> _THE PROBLEM_
Give the lines below again exactly, starting with the line that holds "o s).plan = s.plan := rfl" and going on through the line that holds "o s).boot = s.boot := rfl".

> _SUPPLIED MATERIAL_
────────────────────
-- ==== Sys2Proof/Laws/State.lean ====
section
/-! SUPPORT. The updates of the state: one lemma per field and update, so that no proof unfolds a record update. -/

namespace Sys2Proof.Machine

variable (s : State)

/-! ### `send` -/

@[simp] theorem send_pending (o : Out) : (send o s).pending = s.pending := rfl
@[simp] theorem send_out (o : Out) : (send o s).out = s.out ++ [o] := rfl
@[simp] theorem send_strap (o : Out) : (send o s).strap = s.strap := rfl
@[simp] theorem send_dict (o : Out) : (send o s).dict = s.dict := rfl
@[simp] theorem send_stat (o : Out) : (send o s).stat = s.stat := rfl
@[simp] theorem send_units (o : Out) : (send o s).units = s.units := rfl
@[simp] theorem send_gates (o : Out) : (send o s).gates = s.gates := rfl
@[simp] theorem send_plan (o : Out) : (send o s).plan = s.plan := rfl
@[simp] theorem send_mem (o : Out) : (send o s).mem = s.mem := rfl
@[simp] theorem send_led (o : Out) : (send o s).led = s.led := rfl
@[simp] theorem send_fab (o : Out) : (send o s).fab = s.fab := rfl
@[simp] theorem send_twin (o : Out) : (send o s).twin = s.twin := rfl
@[simp] theorem send_harv (o : Out) : (send o s).harv = s.harv := rfl
@[simp] theorem send_host (o : Out) : (send o s).host = s.host := rfl
@[simp] theorem send_keep (o : Out) : (send o s).keep = s.keep := rfl
@[simp] theorem send_boot (o : Out) : (send o s).boot = s.boot := rfl
@[simp] theorem send_free (o : Out) : (send o s).free = s.free := rfl

/-! ### `putVal` -/

@[simp] theorem putVal_pending (idx sub : Nat) (bs : Bytes) : (putVal idx sub bs s).pending = s.pending := rfl
@[simp] theorem putVal_out (idx sub : Nat) (bs : Bytes) : (putVal idx sub bs s).out = s.out := rfl
@[simp] theorem putVal_strap (idx sub : Nat) (bs : Bytes) : (putVal idx sub bs s).strap = s.strap := rfl
@[simp] theorem putVal_dict (idx sub : Nat) (bs : Bytes) : (putVal idx sub bs s).dict = { s.dict with vals := Sparse.set none s.dict.vals (ekey idx sub) (some bs) } := rfl
@[simp] theorem putVal_stat (idx sub : Nat) (bs : Bytes) : (putVal idx sub bs s).stat = s.stat := rfl
@[simp] theorem putVal_units (idx sub : Nat) (bs : Bytes) : (putVal idx sub bs s).units = s.units := rfl
@[simp] theorem putVal_gates (idx sub : Nat) (bs : Bytes) : (putVal idx sub bs s).gates = s.gates := rfl
@[simp] theorem putVal_plan (idx sub : Nat) (bs : Bytes) : (putVal idx sub bs s).plan = s.plan := rfl
@[simp] theorem putVal_mem (idx sub : Nat) (bs : Bytes) : (putVal idx sub bs s).mem = s.mem := rfl
@[simp] theorem putVal_led (idx sub : Nat) (bs : Bytes) : (putVal idx sub bs s).led = s.led := rfl
@[simp] theorem putVal_fab (idx sub : Nat) (bs : Bytes) : (putVal idx sub bs s).fab = s.fab := rfl
@[simp] theorem putVal_twin (idx sub : Nat) (bs : Bytes) : (putVal idx sub bs s).twin = s.twin := rfl
@[simp] theorem putVal_harv (idx sub : Nat) (bs : Bytes) : (putVal idx sub bs s).harv = s.harv := rfl
@[simp] theorem putVal_host (idx sub : Nat) (bs : Bytes) : (putVal idx sub bs s).host = s.host := rfl
@[simp] theorem putVal_keep (idx sub : Nat) (bs : Bytes) : (putVal idx sub bs s).keep = s.keep := rfl
@[simp] theorem putVal_boot (idx sub : Nat) (bs : Bytes) : (putVal idx sub bs s).boot = s.boot := rfl
@[simp] theorem putVal_free (idx sub : Nat) (bs : Bytes) : (putVal idx sub bs s).free = s.free := rfl

/-! ### `countBoot` -/

@[simp] theorem countBoot_pending (idx sub n : Nat) : (countBoot idx sub n s).pending = s.pending := rfl
@[simp] theorem countBoot_out (idx sub n : Nat) : (countBoot idx sub n s).out = s.out := rfl
@[simp] theorem countBoot_strap (idx sub n : Nat) : (countBoot idx sub n s).strap = s.strap := rfl
@[simp] theorem countBoot_dict (idx sub n : Nat) : (countBoot idx sub n s).dict = s.dict := rfl
@[simp] theorem countBoot_stat (idx sub n : Nat) : (countBoot idx sub n s).stat = { s.stat with boot := Sparse.modify 0 s.stat.boot (ekey idx sub) (· + n) } := rfl
@[simp] theorem countBoot_units (idx sub n : Nat) : (countBoot idx sub n s).units = s.units := rfl
@[simp] theorem countBoot_gates (idx sub n : Nat) : (countBoot idx sub n s).gates = s.gates := rfl
@[simp] theorem countBoot_plan (idx sub n : Nat) : (countBoot idx sub n s).plan = s.plan := rfl
@[simp] theorem countBoot_mem (idx sub n : Nat) : (countBoot idx sub n s).mem = s.mem := rfl
@[simp] theorem countBoot_led (idx sub n : Nat) : (countBoot idx sub n s).led = s.led := rfl
@[simp] theorem countBoot_fab (idx sub n : Nat) : (countBoot idx sub n s).fab = s.fab := rfl
@[simp] theorem countBoot_twin (idx sub n : Nat) : (countBoot idx sub n s).twin = s.twin := rfl
@[simp] theorem countBoot_harv (idx sub n : Nat) : (countBoot idx sub n s).harv = s.harv := rfl
@[simp] theorem countBoot_host (idx sub n : Nat) : (countBoot idx sub n s).host = s.host := rfl
@[simp] theorem countBoot_keep (idx sub n : Nat) : (countBoot idx sub n s).keep = s.keep := rfl
@[simp] theorem countBoot_boot (idx sub n : Nat) : (countBoot idx sub n s).boot = s.boot := rfl
@[simp] theorem countBoot_free (idx sub n : Nat) : (countBoot idx sub n s).free = s.free := rfl

/-! ### `countRun` -/

@[simp] theorem countRun_pending (idx sub n : Nat) : (countRun idx sub n s).pending = s.pending := rfl
@[simp] theorem countRun_out (idx sub n : Nat) : (countRun idx sub n s).out = s.out := rfl
@[simp] theorem countRun_strap (idx sub n : Nat) : (countRun idx sub n s).strap = s.strap := rfl
@[simp] theorem countRun_dict (idx sub n : Nat) : (countRun idx sub n s).dict = s.dict := rfl
@[simp] theorem countRun_stat (idx sub n : Nat) : (countRun idx sub n s).stat = { s.stat with run := Sparse.modify 0 s.stat.run (ekey idx sub) (· + n) } := rfl
@[simp] theorem countRun_units (idx sub n : Nat) : (countRun idx sub n s).units = s.units := rfl
@[simp] theorem countRun_gates (idx sub n : Nat) : (countRun idx sub n s).gates = s.gates := rfl
@[simp] theorem countRun_plan (idx sub n : Nat) : (countRun idx sub n s).plan = s.plan := rfl
@[simp] theorem countRun_mem (idx sub n : Nat) : (countRun idx sub n s).mem = s.mem := rfl
@[simp] theorem countRun_led (idx sub n : Nat) : (countRun idx sub n s).led = s.led := rfl
@[simp] theorem countRun_fab (idx sub n : Nat) : (countRun idx sub n s).fab = s.fab := rfl
@[simp] theorem countRun_twin (idx sub n : Nat) : (countRun idx sub n s).twin = s.twin := rfl
@[simp] theorem countRun_harv (idx sub n : Nat) : (countRun idx sub n s).harv = s.harv := rfl
@[simp] theorem countRun_host (idx sub n : Nat) : (countRun idx sub n s).host = s.host := rfl
@[simp] theorem countRun_keep (idx sub n : Nat) : (countRun idx sub n s).keep = s.keep := rfl
@[simp] theorem countRun_boot (idx sub n : Nat) : (countRun idx sub n s).boot = s.boot := rfl
@[simp] theorem countRun_free (idx sub n : Nat) : (countRun idx sub n s).free = s.free := rfl

/-! ### `maxRun` -/

@[simp] theorem maxRun_pending (idx sub n : Nat) : (maxRun idx sub n s).pending = s.pending := rfl
@[simp] theorem maxRun_out (idx sub n : Nat) : (maxRun idx sub n s).out = s.out := rfl
@[simp] theorem maxRun_strap (idx sub n : Nat) : (maxRun idx sub n s).strap = s.strap := rfl
@[simp] theorem maxRun_dict (idx sub n : Nat) : (maxRun idx sub n s).dict = s.dict := rfl
@[simp] theorem maxRun_stat (idx sub n : Nat) : (maxRun idx sub n s).stat = { s.stat with run := Sparse.modify 0 s.stat.run (ekey idx sub) (fun v => max v n) } := rfl
@[simp] theorem maxRun_units (idx sub n : Nat) : (maxRun idx sub n s).units = s.units := rfl
@[simp] theorem maxRun_gates (idx sub n : Nat) : (maxRun idx sub n s).gates = s.gates := rfl
@[simp] theorem maxRun_plan (idx sub n : Nat) : (maxRun idx sub n s).plan = s.plan := rfl
@[simp] theorem maxRun_mem (idx sub n : Nat) : (maxRun idx sub n s).mem = s.mem := rfl
@[simp] theorem maxRun_led (idx sub n : Nat) : (maxRun idx sub n s).led = s.led := rfl
@[simp] theorem maxRun_fab (idx sub n : Nat) : (maxRun idx sub n s).fab = s.fab := rfl
@[simp] theorem maxRun_twin (idx sub n : Nat) : (maxRun idx sub n s).twin = s.twin := rfl
@[simp] theorem maxRun_harv (idx sub n : Nat) : (maxRun idx sub n s).harv = s.harv := rfl
@[simp] theorem maxRun_host (idx sub n : Nat) : (maxRun idx sub n s).host = s.host := rfl
@[simp] theorem maxRun_keep (idx sub n : Nat) : (maxRun idx sub n s).keep = s.keep := rfl
@[simp] theorem maxRun_boot (idx sub n : Nat) : (maxRun idx sub n s).boot = s.boot := rfl
@[simp] theorem maxRun_free (idx sub n : Nat) : (maxRun idx sub n s).free = s.free := rfl

/-! ### `enterError` -/

@[simp] theorem enterError_pending (b code detail : Nat) : (enterError b code detail s).pending = s.pending := rfl
@[simp] theorem enterError_out (b code detail : Nat) : (enterError b code detail s).out = s.out := rfl
@[simp] theorem enterError_strap (b code detail : Nat) : (enterError b code detail s).strap = s.strap := rfl
@[simp] theorem enterError_stat (b code detail : Nat) : (enterError b code detail s).stat = s.stat := rfl
@[simp] theorem enterError_units (b code detail : Nat) : (enterError b code detail s).units = s.units := rfl
@[simp] theorem enterError_gates (b code detail : Nat) : (enterError b code detail s).gates = s.gates := rfl
@[simp] theorem enterError_plan (b code detail : Nat) : (enterError b code detail s).plan = s.plan := rfl
@[simp] theorem enterError_mem (b code detail : Nat) : (enterError b code detail s).mem = s.mem := rfl
@[simp] theorem enterError_led (b code detail : Nat) : (enterError b code detail s).led = s.led := rfl
@[simp] theorem enterError_fab (b code detail : Nat) : (enterError b code detail s).fab = s.fab := rfl
@[simp] theorem enterError_twin (b code detail : Nat) : (enterError b code detail s).twin = s.twin := rfl
@[simp] theorem enterError_harv (b code detail : Nat) : (enterError b code detail s).harv = s.harv := rfl
@[simp] theorem enterError_host (b code detail : Nat) : (enterError b code detail s).host = s.host := rfl
@[simp] theorem enterError_keep (b code detail : Nat) : (enterError b code detail s).keep = s.keep := rfl
@[simp] theorem enterError_boot (b code detail : Nat) : (enterError b code detail s).boot = s.boot := rfl
@[simp] theorem enterError_free (b code detail : Nat) : (enterError b code detail s).free = s.free := rfl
────────────────────
> _ANSWER SPACE_
@[simp] theorem send_plan (o : Out) : (send o s).plan = s.plan := rfl
@[simp] theorem send_mem (o : Out) : (send o s).mem = s.mem := rfl
@[simp] theorem send_led (o : Out) : (send o s).led = s.led := rfl
@[simp] theorem send_fab (o : Out) : (send o s).fab = s.fab := rfl
@[simp] theorem send_twin (o : Out) : (send o s).twin = s.twin := rfl
@[simp] theorem send_harv (o : Out) : (send o s).harv = s.harv := rfl
@[simp] theorem send_host (o : Out) : (send o s).host = s.host := rfl
@[simp] theorem send_keep (o : Out) : (send o s).keep = s.keep := rfl
@[simp] theorem send_boot (o : Out) : (send o s).boot = s.boot := rfl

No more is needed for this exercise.